The idea that the world is “crashing in” on Canada comes from the University of Toronto geopolitics expert Janice Gross Stein, in a quote given to Michael Taube for an article in this edition of C2C Journal. It seems a particularly apt metaphor to describe the tumultuous events of the last year, including the murders of two Canadian soldiers and the shoot-out on Parliament Hill involving domestic jihadist wannabes inspired by the Middle East’s most virulent radical Islamist movement yet. There is also the bloody conflict in Eastern Ukraine orchestrated by Russian empire revivalist Vladimir Putin, the dreadful Ebola outbreak in West Africa that threatened to infect our hemisphere, the huge democracy protests in Hong Kong where some 300,000 Canadians live, and a fitful global economy that has had unnerving impacts on oil prices and our Canadian petro-dollar.
When we were developing the theme for the Winter edition of C2C a couple of months ago, the global pot was boiling furiously and these stories owned the news cycle. Some of them are merely simmering now, allowing trivial stories like the spectacular fall of the CBC’s unfathomably popular radio host Jian Ghomeshi to compete for headlines.
The what-fresh-hell-is-this approach to journalism is a perilous one, for when the sky stops falling and the sun comes out, even temporarily, one can look like Chicken Little flapping around with its head cut off. Or worse, like global warming doomsayers on a planet that has seen no appreciable increase in aggregate global temperatures for 17 years.
But even if unsustainable paranoia was part of the inspiration for this magazine, it produced a clutch of very well-conceived and executed essays examining some of today’s biggest challenges to Canadian security and foreign policy. They are weighted, inevitably, towards what is surely the single biggest current threat to global security, Islamofascism.
Patrick Keeney takes us deep into the “Captive Mind,” where communism was once seen as the gateway to a secular materialist utopia, and where Islam is now held up as a “religion of peace.” Robert Joustra agrees radical Islamism is a dangerous religious phenomenon, and thus approves of what he calls the “religious turn” in Canadian foreign policy. The aforementioned Michael Taube’s piece examines the potential for security and foreign policy to frame the ballot in next year’s federal election. It’s uncommon but not unheard of in Canadian political history, and current polling indicates these issues are exceptionally high on the public agenda.

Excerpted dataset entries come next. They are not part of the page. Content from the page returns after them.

-- ==== Sys2Proof/Machine/Swatch.lean ====
section
/-! DEFINITION. Sys2Proof/Machine/Swatch.lean: swatches: what they hold, capture, interval, restore and fill (R289 to R304). -/

namespace Sys2Proof.Machine

open Sys2Proof

/-! ## Registers (R303) -/

/-- HUB_SWT_STATUS: STATE and RESULT. -/
def swtState (s : State) : Nat := s.fld 0 (hubPage + 0x244) 31 29
def swtResult (s : State) : Nat := s.fld 0 (hubPage + 0x244) 28 24
def setSwt (s : State) (st result : Nat) : State :=
  (s.setFld 0 (hubPage + 0x244) 31 29 st).setFld 0 (hubPage + 0x244) 28 24 result

/-- HOST and AUTO of HUB_SWT_CTRL. -/
def swtHost (s : State) : Bool := bit (s.reg 0 (hubPage + 0x240)) 30
def swtAuto (s : State) : Bool := bit (s.reg 0 (hubPage + 0x240)) 29

/-- The reserved area as a first address and one past its last (R290). -/
def reservedArea (s : State) : Nat × Nat :=
  let base := s.reg 0 (hubPage + 0x278)
  (base, base + s.fld 0 (hubPage + 0x280) 15 0 * 2 ^ 30)

/-- A declared region: its space (0 stage memory, 1 HBM), first address there and length; none while EN is 0. -/
def declaredRegion (s : State) (i : Nat) : Option (Nat × Nat × Nat) :=
  let c := s.reg i (hubPage + 0x288)
  if bit c 31 then
    let base := s.reg i (hubPage + 0x290)
    some (bits c 30 30, (if bit c 30 then 0 else bits c 29 27 * 2 ^ 26) + base, s.reg i (hubPage + 0x298))
  else none

/-- The declared regions. -/
def declaredRegions (s : State) : List (Nat × Nat × Nat) := (span 0 64).filterMap (declaredRegion s)

/-- A swatch register written: only while STATE is 0 and with no declared region outside its space; a write to the reserved area
frees its slots (R303). DESIGN CHOICE (log entry 102): an unaligned value is refused. -/
def writeSwtReg (s : State) (sel off v : Nat) : State :=
  let unit := if off = 0x278 then 2 ^ 30 else if off = 0x290 ∨ off = 0x298 then 64 else 1
  let s1 := s.setReg sel (hubPage + off) v
  let inside := match declaredRegion s1 sel with
    | none => true
    | some _ =>
      let limit := if bit (s1.reg sel (hubPage + 0x288)) 30 then 2 ^ 41 else 2 ^ 26
      decide (s1.reg sel (hubPage + 0x290) + s1.reg sel (hubPage + 0x298) ≤ limit)
  if swtState s ≠ 0 ∨ v % unit ≠ 0 ∨ (0x288 ≤ off ∧ !inside) then errState s hubPage
  else if off = 0x278 ∨ off = 0x280 then { s1 with swatch := { s1.swatch with slots := [] } }
  else s1

/-! ## Records (R302) -/

/-- An event of R302 goes to the start journal with the epoch, S, the member and the kind of event, and raises an error event:
1 capture completed, 2 capture failed, 3 restore ordered, 4 restore reported, 5 fill started, 6 fill completed, 7 fill aborted,
8 fill queued, 9 fall-back, 10 NO_SPARE, 11 UNRECOVERABLE. -/
def swatchEvent (s : State) (kind sw member result : Nat) : State :=
  let detail := packEpoch s + sw % 2 ^ 32 * 2 ^ 32 + member * 2 ^ 64 + kind * 2 ^ 80
  errEvent (journalAdd s 0 6 0 result detail) 0

/-! ## Contents (R289, R293) -/

/-- A started entry as numbers: sequence, how it waits (0 complete, 1 held arrival), object, generation, scope, completion, and
its 64 bytes. A pack-scope operation in flight has acted by the cut. -/
def flightWords (s : State) (r : Nat) (f : Flight) : List Nat :=
  let held := waiterRes s r f.seq f.wait
  let c := f.done.getD ⟨0, entryOp f.bytes, entryTag f.bytes, entryLayer f.bytes, entryOper f.bytes, held.1, held.2, 0,
    entryIrq f.bytes, false⟩
  let head := match f.done, f.wait with
    | none, .barrier o g p => [f.seq, 1, o, g, flag p]
    | none, .remote o => if entryOp f.bytes = 3 ∧ bit (field f.bytes 1 1) 5 then [f.seq, 1, o, field f.bytes 8 1, 1]
      else [f.seq, 0, 0, 0, 0]
    | _, _ => [f.seq, 0, 0, 0, 0]
  head ++ [c.status, c.opcode, c.tag, c.layer, c.oper, c.res0, c.res1, c.res2, flag c.irq, flag c.stops] ++
    f.bytes.map BitVec.toNat

/-- Whether a started entry is recorded as not started: a blocked WAIT. -/
def recordedUnstarted (f : Flight) : Bool :=
  !f.isDone && match f.wait with
    | .counter _ _ _ => true
    | _ => false

/-- Kind 3 of a ring. -/
def ringWords (s : State) (r : Nat) : List Nat :=
  let R := s.ring r
  let issue := match R.fly.find? recordedUnstarted with
    | some f => f.seq
    | none => R.issue
  let mode := match R.mode with
    | .stopped => 2
    | .cancelling => 3
    | _ => 1
  [R.kind, R.outMode, R.space, R.home, R.slotsM1, R.server, R.serverId, R.part, R.slotSize, R.base, R.head, R.tail, issue,
    R.tagQuota, R.limit, R.classOvr, R.freeSync, R.fillSync, R.wdogMs, R.srSeed, R.srStream, mode, R.cancelTail, R.phase,
    R.savedPhase] ++ (R.fly.filter fun f => !recordedUnstarted f).flatMap (flightWords s r)

/-- Kind 4 of an object. -/
def objectWords (x : SyncObj) : List Nat :=
  [x.kind, flag x.pack, x.part, x.count, x.value, x.gen, x.arrived, x.early, flag x.broken, flag x.saturated, flag x.misuse,
    x.cause, x.breakerMember, x.breakerRing]

/-- Bits of a stored register that kind 5 or the FIFOs of kind 6 hold: every RW field of the Loom and panel pages, the
weight-region table whole, the sector windows, the phases and a FIFO's configuration, PUT and GET. -/
def keptMask (key : Nat) : Nat :=
  let a := key % 2 ^ 32
  let o := offOf a
  let all := 2 ^ 64 - 1
  match regionOf a with
  | 8 => if 0x174 ≤ o ∧ o < 0x190 then all else match specAt a with
    | some r => accMask (fun x => decide (x = .rw)) r.fields
    | none => 0
  | 9 => match specAt a with
    | some r => accMask (fun x => decide (x = .rw)) r.fields
    | none => 0
  | 12 => if 16 ≤ instOf a ∧ o = 0x104 then all else 0
  | 4 => if 0x120 ≤ o ∧ o < 0x140 then all else 0
  | 10 => if 0x184 ≤ o ∧ o < 0x1A8 then all else 0
  | _ => 0

/-- The registers that a swatch holds under their keys. -/
def configWords (s : State) : List (Nat × Nat) :=
  (s.regs.filter fun p => decide (keptMask p.1 ≠ 0)).map fun p => (p.1, p.2.toNat &&& keptMask p.1)

/-- Kind 6 of a channel: staging words, active descriptor and shadow. -/
def channelWords (s : State) (n c : Nat) : List (List Byte) :=
  let C := s.chan n c
  [stagingBytes s n c, C.active.getD [], C.shadow.getD []]

/-- Channels that differ from a reset one. -/
def usedChannels (s : State) : List Nat :=
  (span 0 640).filter fun k =>
    decide (s.chan (k / 64) (k % 64) ≠ Channel.zero) || !(stagingBytes s (k / 64) (k % 64)).all (· == 0)

/-- Kind 8 of a ring with a request open: the request and what it has been charged. -/
def requestWords (s : State) (q : OpenReq) : List Nat :=
  let a := s.account q.no
  [q.id, q.openSeq, q.wall, a.energy, a.uncert.num.toNat, a.uncert.den, a.estOnly, a.discard, a.est, a.pieces, a.firstWin,
    a.lastWin, flag a.divergent, flag a.coFed, flag a.unverified, a.part]

/-- Undefined ranges of a memory within an extent. -/
def rangesIn (m : Memory) (lo hi : Nat) : List (Nat × Nat × Nat) :=
  m.undef.filterMap fun u =>
    let a := max lo u.1
    let b := min hi u.2.1
    if a < b then some (a, b, u.2.2) else none

/-- Kinds 1 and 2 of a region. -/
def regionImage (s : State) (r : Nat × Nat × Nat) : SwatchRegion :=
  let m := if r.1 = 1 then s.hbm else s.stage
  ⟨r.1, r.2.1, r.2.2, m.cells.filter (fun c => decide (r.2.1 ≤ c.1 ∧ c.1 < r.2.1 + r.2.2)), rangesIn m r.2.1 (r.2.1 + r.2.2)⟩

/-- The swatch of this device as it stands at the cut. -/
def imageOf (s : State) (n sw : Nat) : SwatchImage :=
  let used := s.rings.filter fun p => decide (p.2.mode ≠ .off)
  { no := sw, stopNo := n, member := ownMember s, epoch := packEpoch s, serial := serialOf s
    loomWidth := s.reg 0 (hubPage + 0x104), fw := s.sec.fw
    regions := (declaredRegions s).map (regionImage s)
    rings := used.map fun p => (p.1, ringWords s p.1)
    objects := (s.sync.filter fun p => decide (p.2.kind ≠ 0)).map fun p => (p.1, objectWords p.2)
    config := configWords s
    chans := (usedChannels s).map fun k => (k, channelWords s (k / 64) (k % 64))
    hub := [(0, if packRole s = 3 then s.pack.lossC.elim 0 (· + 1) else 0)] ++
      [0x130, 0x134, 0x138].map fun o => (hubPage + o, s.reg 0 (hubPage + o))
    requests := used.filterMap fun p => p.2.req.map fun q => (p.1, requestWords s q) }

/-! ## The manifest (R291) -/

/-- A segment entry: KIND, SPACE, Loom, ADDR, LENGTH, OFFSET and DIGEST. -/
def segEntry (kind space loom addr len off : Nat) (digest : List Byte) : List Byte :=
  leBytes 1 kind ++ leBytes 1 space ++ leBytes 1 (loom * 32) ++ leBytes 5 0 ++ leBytes 8 addr ++ leBytes 8 len ++ leBytes 8 off ++
    digest

/-- The entries of the declared regions, kinds 1 and 2, then one for each of kinds 3 to 8, whose lengths, bytes and offsets the manual
does not give (log entry 58). -/
def segEntries (s : State) : List (List Byte) :=
  let free (i : Nat) : Nat := Config.freeNat (2 ^ 66 + s.freeCtr) i
  let regions := (declaredRegions s).zipIdx.map fun p =>
    let r := p.1
    if r.1 = 1 then segEntry 1 1 0 r.2.1 r.2.2 (free p.2) (hash (s.bytesAt 1 r.2.1 r.2.2))
    else segEntry 2 0 (r.2.1 / 2 ^ 26 % 8) r.2.1 r.2.2 (free p.2) (hash (s.bytesAt 0 r.2.1 r.2.2))
  let kind (k : Nat) : List Byte :=
    let len := free (64 + k)
    segEntry k 2 0 0 len (free (80 + k)) (hash ((span 0 len).map (Config.freeByte (free (96 + k)))))
  regions ++ (span 3 6).map kind

/-- The manifest of a swatch with its entries, of so many segment bytes, and a SOURCE. -/
def manifestOf (img : SwatchImage) (source bytes : Nat) (entries : List (List Byte)) : List Byte :=
  leBytes 1 1 ++ leBytes 1 source ++ leBytes 2 img.member ++ leBytes 4 img.epoch ++ leBytes 8 img.serial ++ leBytes 8 img.no ++
    leBytes 2 img.stopNo ++ leBytes 2 entries.length ++ leBytes 4 0 ++ leBytes 8 bytes ++ leBytes 4 img.loomWidth ++ leBytes 4 0 ++
    fit 64 img.fw ++ hash entries.flatten ++ leBytes 336 0

/-- What is written last to a slot: the manifest, its entries and the signature of the manifest (R291). -/
def manifestBytes (s : State) (img : SwatchImage) (bytes : Nat) : List Byte :=
  let es := segEntries s
  let m := manifestOf img 0 (bytes + ((declaredRegions s).map fun r => r.2.2).sum) es
  m ++ es.flatten ++ signature identitySeed "DZIDEX-SWATCH" m

/-! ## Slots (R290, R292) -/

/-- Z: manifest, entries, signature and segments, rounded up to 1 GiB. -/
def swatchSize (s : State) (bytes : Nat) : Nat :=
  let rs := declaredRegions s
  let n := 512 + 96 * (6 + rs.length) + 4627 + bytes + (rs.map fun r => r.2.2).sum
  (n + 2 ^ 30 - 1) / 2 ^ 30 * 2 ^ 30

/-- The two local slots, allocated at first use; none where they do not fit. -/
def localSlots (s : State) (z : Nat) : Option (List SwatchSlot) :=
  let (lo, hi) := reservedArea s
  if s.swatch.slots = [] then
    (if lo + 2 * z ≤ min hi (2 ^ 41) then some [⟨lo, z, none⟩, ⟨lo + z, z, none⟩] else none)
  else if s.swatch.slots.all fun t => decide (z ≤ t.size) then some s.swatch.slots else none

/-- The slot that a new swatch goes to: an empty one, or the older complete one. -/
def slotFor (ts : List SwatchSlot) : Option SwatchSlot :=
  match ts.find? fun t => t.image.isNone with
  | some t => some t
  | none =>
    ts.foldl (fun best t => match best with
      | none => some t
      | some b => if (t.image.map SwatchImage.no).getD 0 < (b.image.map SwatchImage.no).getD 0 then some t else some b) none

Jeffrey Collins looks at national security through the prism of military procurement, which has stalled as Ottawa made post-Great Recession deficit reductions and pre-2015 election tax breaks its top budget priorities. George Koch and John Weissenberger agree Canada needs to upgrade its military assets as part of a resolute western response to modern Russian aggression, which is no different from ancient Russian aggression, and is only ever contained by acting in kind.
Paul Robinson responds to all this fearmongering with a welter of data indicating that by almost every measure, our world is a safer, stabler, and more secure place than it has been in a long time. But John Thompson looks just over the horizon and sees declining global food reserves and spiking prices as harbingers of a hunger-driven international security crisis that could make our current travails look insignificant – and create enormous opportunities for Canada to prosper through increased demand for our agricultural products, along with all our other resources.

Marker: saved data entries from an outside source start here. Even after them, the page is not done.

-- ==== Sys2Proof/Machine/Pack.lean ====
section
/-! DEFINITION. Sys2Proof/Machine/Pack.lean: flits and messages as they arrive, members, heartbeats, takeover, joining, routes,
the loss scale, peer memory and stops (R93, R263 to R288). -/

namespace Sys2Proof.Machine

open Sys2Proof

/-! ## Flits (R265, R266) -/

/-- A flit that a port receives. -/
def takeFlit (s : State) (p : Nat) (f : PortFlit) (crc : Nat) : State :=
  if !portIsUp s p then s
  else if crc ≠ flitCrc f then sendNak (s.count 0 (portPage p + 0x50) 1) p
  else
    let s1 := goodFlit s p f.ack
    let a := portPage p + 0x104
    if f.type = 0 then
      let s2 := ((goodCredits s1 p f.cvc f.credits).setFld 0 a 25 16 (field f.payload 0 2)).setFld 0 a 13 8 (field f.payload 2 1)
      if f.seq = (s2.port p).rxSeq then s2 else sendNak s2 p
    else if f.type = 2 then takeNak (goodCredits s1 p f.cvc f.credits) p f.ack
    else if f.type = 1 ∨ f.type = 3 then
      match acceptSeq s1 p f.seq with
      | none => sendNak s1 p
      | some t0 =>
        let t := goodCredits t0 p f.cvc f.credits
        if f.type = 1 then takeData t p f else afterCut (takeMarker t p (field f.payload 0 2) f)
    else s1

/-- Codewords that a port's decoder has corrected, and found uncorrectable, while it is up (R263, R287). -/
def fecCodewords (s : State) (p corrected uncorrectable : Nat) : State :=
  if portIsUp s p then (s.count 0 (portPage p + 0x60) corrected).count 0 (portPage p + 0x68) uncorrectable else s

/-- FLIT_RECEIVE. -/
def execFlitReceive (p type vc seq ack cvc credits corrected uncorrectable : Nat) (payload : List Byte) (crc : Nat)
    (s : State) : Res :=
  onUnit (decide (p < 64)) (takeFlit (fecCodewords s p corrected uncorrectable) p
    ⟨type % 8, vc % 4, seq % 1024, ack % 1024, cvc % 4, credits % 32, payload⟩ crc)

/-- NAK. -/
def execNak (p ack : Nat) (s : State) : Res :=
  onUnit (decide (p < 64)) (if portIsUp s p then takeNak (goodFlit s p (ack % 1024)) p (ack % 1024) else s)

/-- The ACK that leaves a port's replay buffer as it stands. -/
def ackNone (P : Port) : Nat :=
  match P.replay with
  | [] => P.txSeq
  | f :: _ => f.1.seq

/-- STOP_MARKER: the next flit of its port, with a good CRC, an ACK that passes nothing and no credits. -/
def execStopMarker (p n epoch src : Nat) (s : State) : Res :=
  let f : PortFlit := ⟨3, 0, (s.port p).rxSeq, ackNone (s.port p), 0, 0, leBytes 2 n ++ leBytes 4 epoch ++ leBytes 2 src⟩
  onUnit (decide (p < 64)) (takeFlit s p f (flitCrc f))

/-- A port has gone down: it counts as marked in a stop (R285). -/
def afterPortDown (s : State) : State := afterCut (stopProgress s)

/-- LIVENESS_TIMEOUT. -/
def execLivenessTimeout (p : Nat) (s : State) : Res := onUnit (decide (p < 64)) (afterPortDown (livenessEnds s p))

/-- FEC_LOCK_LOST. -/
def execFecLockLost (p : Nat) (s : State) : Res := onUnit (decide (p < 64)) (afterPortDown (portGoesDown s p 0xA))

/-- REPLAY_FULL_TIMEOUT. -/
def execReplayFullTimeout (p : Nat) (s : State) : Res := onUnit (decide (p < 64)) (afterPortDown (replayEnds s p))

/-! ## Roles (R271) -/

/-- ROLE and MEMBER of PLK_PACK_ID. -/
def setRole (s : State) (role : Nat) : State := s.setFld 0 (packPage + 0x100) 31 30 role
def setMember (s : State) (m : Nat) : State := s.setFld 0 (packPage + 0x100) 9 0 m
def setManager (s : State) (m : Nat) : State := s.setFld 0 (packPage + 0x108) 25 16 m

/-- Hub time at which a member's heartbeat was last heard. -/
def heardAt (s : State) (m : Nat) : Nat := mget s.pack.heard m 0

/-- A member heard now. -/
def hear (s : State) (m : Nat) : State := { s with pack := { s.pack with heard := mset s.pack.heard m s.hubUs 0 } }
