/-! ## Stacked memory -/

/-- HBM_ACCESS, PATROL_READ, HBM_REFRESH and SCRUB_LATE (R148, R155 to R157, R160, R162, R218): what a burst, a patrol read, a
refresh and the end of a patrol period count, the sector that an uncorrectable one fails, the slot that a refresh takes at input
7, and the stack that an access wakes. That the patrol reads in ascending order is the model's choice (log entry 30), as is that
a row before its time changes nothing (log entry 1). -/
def Sys2Proof.Claims.StackAccesses : Prop :=
  (∀ (s : State) (addr write retries kind corrected agent who : Nat), addr < 2 ^ 41 →
    let st := stackOf s addr
    let page := stackPage st
    let x := addr / 32
    let k := burstKind s x (decide (write ≠ 0)) kind
    (st ∈ s.power.stopped → Answers (.hbmAccess addr write retries kind corrected agent who) s fun t =>
      st ∉ t.power.stopped ∧ st ∉ t.stackSet.selfRefresh ∧ Counted s t st (hubPage + 0x190) 1 ∧ SameRings s t ∧ Calm s t) ∧
    (st ∉ s.power.stopped → k = 0 → agent = 0 → Answers (.hbmAccess addr write retries kind corrected agent who) s fun t =>
      Counted s t 0 (page + 0x60) (min retries 2) ∧ Counted s t 0 (page + 0x50) (flag (decide (corrected ≠ 0))) ∧
        Counted s t 0 (page + 0x70) (flag (usePage s (32 * x) (inWindow s addr)).2) ∧
        (inWindow s addr = true → Counted s t 0 (page + 0x48) 1) ∧
        (inWindow s addr = false → Counted s t 0 (page + 0x40) 32) ∧ mget t.stackSet.idleUs (addr / 2 ^ 39) 0 = 0 ∧
        t.stackSet.badSectors = s.stackSet.badSectors ∧
        OtherRegs s t [(0, page + 0x40), (0, page + 0x48), (0, page + 0x50), (0, page + 0x60), (0, page + 0x70)] ∧
        SameRings s t ∧ SameObjs s t ∧ Calm s t) ∧
    (st ∉ s.power.stopped → k = 0 → agent ≠ 0 → Answers (.hbmAccess addr write retries kind corrected agent who) s fun t =>
      Counted s t 0 (page + 0x60) (min retries 2) ∧ Counted s t 0 (page + 0x50) (flag (decide (corrected ≠ 0))) ∧
        t.stackSet = s.stackSet ∧ OtherRegs s t [(0, page + 0x50), (0, page + 0x60)] ∧ SameRings s t ∧ SameObjs s t ∧
        Calm s t) ∧
    (st ∉ s.power.stopped → k = 1 → Answers (.hbmAccess addr write retries kind corrected agent who) s fun t =>
      x ∈ t.stackSet.badSectors ∧ Counted s t 0 (page + 0x60) (min retries 2) ∧
        (agent = 0 → ErrSet t page 14 ∧ Counted s t 0 (page + 0x58) 1) ∧
        (agent ≠ 0 → OtherRegs s t [(0, page + 0x50), (0, page + 0x60)]) ∧ SameRings s t ∧ SameObjs s t ∧ Calm s t) ∧
    (st ∉ s.power.stopped → 2 ≤ k → 2 ≤ agent → Answers (.hbmAccess addr write retries kind corrected agent who) s fun t =>
      lostKey x (decide (write ≠ 0)) k ∈ t.stackSet.lost ∧ (k ≤ 3 → Counted s t 0 (page + 0x60) 2) ∧
        t.stackSet.badSectors = s.stackSet.badSectors ∧ OtherRegs s t [(0, page + 0x50), (0, page + 0x60)] ∧ SameRings s t ∧
        SameObjs s t ∧ Calm s t)) ∧
  (∀ (s : State) (x kind : Nat),
    (burstKind s x false kind = 1 ↔ x ∈ s.stackSet.badSectors ∨ kind % 4 = 1) ∧ burstKind s x false 2 ≠ 3 ∧
      burstKind s x true 2 = 3 ∧ (x ∉ s.stackSet.badSectors → burstKind s x false 2 = 2)) ∧
  (∀ (s : State) (addr result : Nat), addr < 2 ^ 41 →
    let st := stackOf s addr
    let a := hbmArb s addr
    ((scrubHours s st = 0 ∨ st ∈ s.power.stopped ∨ pseudoIdle s addr = false ∨ patrolNext s addr = false) →
      exec (.patrolRead addr result) s = .next s) ∧
    (scrubHours s st ≠ 0 → st ∉ s.power.stopped → pseudoIdle s addr = true → patrolNext s addr = true →
      (result ≠ 2 → addr / 32 ∉ s.stackSet.badSectors → Answers (.patrolRead addr result) s fun t =>
        mget t.stackSet.patrolled a 0 = mget s.stackSet.patrolled a 0 + 1 ∧
          Counted s t 0 (stackPage st + 0x50) (flag (decide (result = 1))) ∧ t.stackSet.badSectors = s.stackSet.badSectors ∧
          OtherRegs s t [(0, stackPage st + 0x50)] ∧ SameRings s t ∧ Calm s t) ∧
      ((result = 2 ∨ addr / 32 ∈ s.stackSet.badSectors) → Answers (.patrolRead addr result) s fun t =>
        mget t.stackSet.patrolled a 0 = mget s.stackSet.patrolled a 0 + 1 ∧ addr / 32 ∈ t.stackSet.badSectors ∧
          ErrSet t (stackPage st) 14 ∧ Counted s t 0 (stackPage st + 0x58) 1 ∧ SameRings s t ∧ Calm s t))) ∧
  (∀ (s : State) (st ch bank : Nat), st < 16 → ch < 32 → st ∉ s.power.stopped → st ∉ s.stackSet.selfRefresh →
    let a := 32 * st + ch
    let due := mget s.stackSet.refreshAt (a * 2 ^ 32 + bank % 2 ^ 32) 0
    (s.hubUs * 1000 + 999 < due → exec (.hbmRefresh st (ch, bank)) s = .next s) ∧
    (due ≤ s.hubUs * 1000 + 999 →
      (((s.arb a).serving = none ∨ ∃ q, (s.arb a).serving = some q ∧ 7 ≤ q.input) → Answers (.hbmRefresh st (ch, bank)) s fun t =>
        Counted s t 0 (stackPage st + 0x78) 1 ∧ Counted s t (arbSel a 7) (stackPage st + 0x310) 1 ∧
          (t.arb a).serving = (s.arb a).serving ∧ (t.arb a).waiting = (s.arb a).waiting ∧
          OtherRegs s t [(0, stackPage st + 0x78), (arbSel a 7, stackPage st + 0x310)] ∧ OtherArbs s t [a] ∧ SameRings s t ∧
          Calm s t) ∧
      (∀ q, (s.arb a).serving = some q → q.input < 7 → Answers (.hbmRefresh st (ch, bank)) s fun t =>
        Counted s t 0 (stackPage st + 0x78) 1 ∧ Counted s t (arbSel a 7) (stackPage st + 0x310) 1 ∧
          Counted s t (arbSel a q.input) (stackPage st + 0x318) 1 ∧ (t.arb a).serving = none ∧
          (t.arb a).waiting = { q with since := s.hubUs } :: (s.arb a).waiting ∧ OtherArbs s t [a] ∧ SameRings s t ∧
          Calm s t))) ∧
  (∀ (s : State) (st : Nat), st < 16 → scrubHours s st ≠ 0 →
    let ends := mget s.stackSet.scrubUs st 0 + scrubHours s st * 3600000000
    (s.hubUs < ends → exec (.scrubLate st) s = .next s) ∧
    (ends ≤ s.hubUs → patrolDone s st = false → Answers (.scrubLate st) s fun t =>
      ErrSet t (stackPage st) 13 ∧ t.stackSet.patrolled = s.stackSet.patrolled ∧ mget t.stackSet.scrubUs st 0 = s.hubUs ∧
        SameRings s t ∧ Calm s t) ∧
    (ends ≤ s.hubUs → patrolDone s st = true → Answers (.scrubLate st) s fun t =>
      (∀ ch, ch < 32 → mget t.stackSet.patrolled (32 * st + ch) 0 = 0) ∧ mget t.stackSet.scrubUs st 0 = s.hubUs ∧
        t.regs = s.regs ∧ SameRings s t ∧ Calm s t))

Thompson’s piece picks up the thread that runs through most of the articles in this edition of C2C Journal; the idea that Canada today is occupying a bigger and bolder space on the world stage. It’s partly because our population is growing, as is the strategic importance of our human and natural resources. Some would say it’s also because of the forthright ambition of the Harper Conservative government to “punch above our weight” on matters of international security and trade. Another school of thought, articulated by members of the traditional Canadian intelligentsia who might otherwise be described as “former friends of Jian Ghomeshi,” holds that the Harper government’s illiberal bravado is marginalizing our international influence. Maybe so, but the clear trend is that for good or ill, Canada’s getting bigger as the world gets smaller.